Task prompt ->
In the listing below, write out exactly each line from the first through the one containing "s.monitor := rfl".

Data for review ->

+---+

/-! ### raiseNotice -/

@[simp] theorem raiseNotice_pins (n : Notice) (s : State) : (raiseNotice n s).pins = s.pins := rfl
@[simp] theorem raiseNotice_params (n : Notice) (s : State) : (raiseNotice n s).params = s.params := rfl
@[simp] theorem raiseNotice_store (n : Notice) (s : State) : (raiseNotice n s).store = s.store := rfl
@[simp] theorem raiseNotice_schedule (n : Notice) (s : State) : (raiseNotice n s).schedule = s.schedule := rfl
@[simp] theorem raiseNotice_planner (n : Notice) (s : State) : (raiseNotice n s).planner = s.planner := rfl
@[simp] theorem raiseNotice_shaft (n : Notice) (s : State) : (raiseNotice n s).shaft = s.shaft := rfl
@[simp] theorem raiseNotice_gov (n : Notice) (s : State) : (raiseNotice n s).gov = s.gov := rfl
@[simp] theorem raiseNotice_motion (n : Notice) (s : State) : (raiseNotice n s).motion = s.motion := rfl
@[simp] theorem raiseNotice_bars (n : Notice) (s : State) : (raiseNotice n s).bars = s.bars := rfl
@[simp] theorem raiseNotice_monitor (n : Notice) (s : State) : (raiseNotice n s).monitor = s.monitor := rfl
@[simp] theorem raiseNotice_line (n : Notice) (s : State) : (raiseNotice n s).line = s.line := rfl
@[simp] theorem raiseNotice_audit (n : Notice) (s : State) : (raiseNotice n s).audit = s.audit := rfl
@[simp] theorem raiseNotice_resetAsserted (n : Notice) (s : State) : (raiseNotice n s).resetAsserted = s.resetAsserted := rfl
@[simp] theorem raiseNotice_draws (n : Notice) (s : State) : (raiseNotice n s).draws = s.draws := rfl
@[simp] theorem raiseNotice_pending (n : Notice) (s : State) : (raiseNotice n s).pending = s.pending := rfl
/-- The choice (R186) writes only what is being sent and the Notice Queue. -/
theorem choose_frame (k : Link) : ∃ tx q, k.choose = { k with tx := tx, notices := q } := by
  unfold Link.choose
  repeat' split
  all_goals exact ⟨_, _, rfl⟩

@[simp] theorem Link.choose_asm (k : Link) : k.choose.asm = k.asm := by
  obtain ⟨_, _, h⟩ := choose_frame k; rw [h]
@[simp] theorem Link.choose_replySlot (k : Link) : k.choose.replySlot = k.replySlot := by
  obtain ⟨_, _, h⟩ := choose_frame k; rw [h]
@[simp] theorem Link.choose_busySlot (k : Link) : k.choose.busySlot = k.busySlot := by
  obtain ⟨_, _, h⟩ := choose_frame k; rw [h]
@[simp] theorem Link.choose_resetPending (k : Link) : k.choose.resetPending = k.resetPending := by
  obtain ⟨_, _, h⟩ := choose_frame k; rw [h]
@[simp] theorem Link.choose_baud (k : Link) : k.choose.baud = k.baud := by
  obtain ⟨_, _, h⟩ := choose_frame k; rw [h]
@[simp] theorem Link.choose_busy (k : Link) (h : k.tx.isSome = true) : k.choose = k := by
  unfold Link.choose; split <;> simp_all
@[simp] theorem raiseNotice_link_asm (n : Notice) (s : State) : (raiseNotice n s).link.asm = s.link.asm := by
  simp only [raiseNotice, transmit]; split <;> simp
@[simp] theorem raiseNotice_link_replySlot (n : Notice) (s : State) : (raiseNotice n s).link.replySlot = s.link.replySlot := by
  simp only [raiseNotice, transmit]; split <;> simp
@[simp] theorem raiseNotice_link_busySlot (n : Notice) (s : State) : (raiseNotice n s).link.busySlot = s.link.busySlot := by
  simp only [raiseNotice, transmit]; split <;> simp
@[simp] theorem raiseNotice_link_resetPending (n : Notice) (s : State) : (raiseNotice n s).link.resetPending = s.link.resetPending := by
  simp only [raiseNotice, transmit]; split <;> simp
@[simp] theorem raiseNotice_link_baud (n : Notice) (s : State) : (raiseNotice n s).link.baud = s.link.baud := by
  simp only [raiseNotice, transmit]; split <;> simp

+---+

Your solution ->
/-! ### raiseNotice -/

@[simp] theorem raiseNotice_pins (n : Notice) (s : State) : (raiseNotice n s).pins = s.pins := rfl
@[simp] theorem raiseNotice_params (n : Notice) (s : State) : (raiseNotice n s).params = s.params := rfl
@[simp] theorem raiseNotice_store (n : Notice) (s : State) : (raiseNotice n s).store = s.store := rfl
@[simp] theorem raiseNotice_schedule (n : Notice) (s : State) : (raiseNotice n s).schedule = s.schedule := rfl
@[simp] theorem raiseNotice_planner (n : Notice) (s : State) : (raiseNotice n s).planner = s.planner := rfl
@[simp] theorem raiseNotice_shaft (n : Notice) (s : State) : (raiseNotice n s).shaft = s.shaft := rfl
@[simp] theorem raiseNotice_gov (n : Notice) (s : State) : (raiseNotice n s).gov = s.gov := rfl
@[simp] theorem raiseNotice_motion (n : Notice) (s : State) : (raiseNotice n s).motion = s.motion := rfl
@[simp] theorem raiseNotice_bars (n : Notice) (s : State) : (raiseNotice n s).bars = s.bars := rfl
@[simp] theorem raiseNotice_monitor (n : Notice) (s : State) : (raiseNotice n s).monitor = s.monitor := rfl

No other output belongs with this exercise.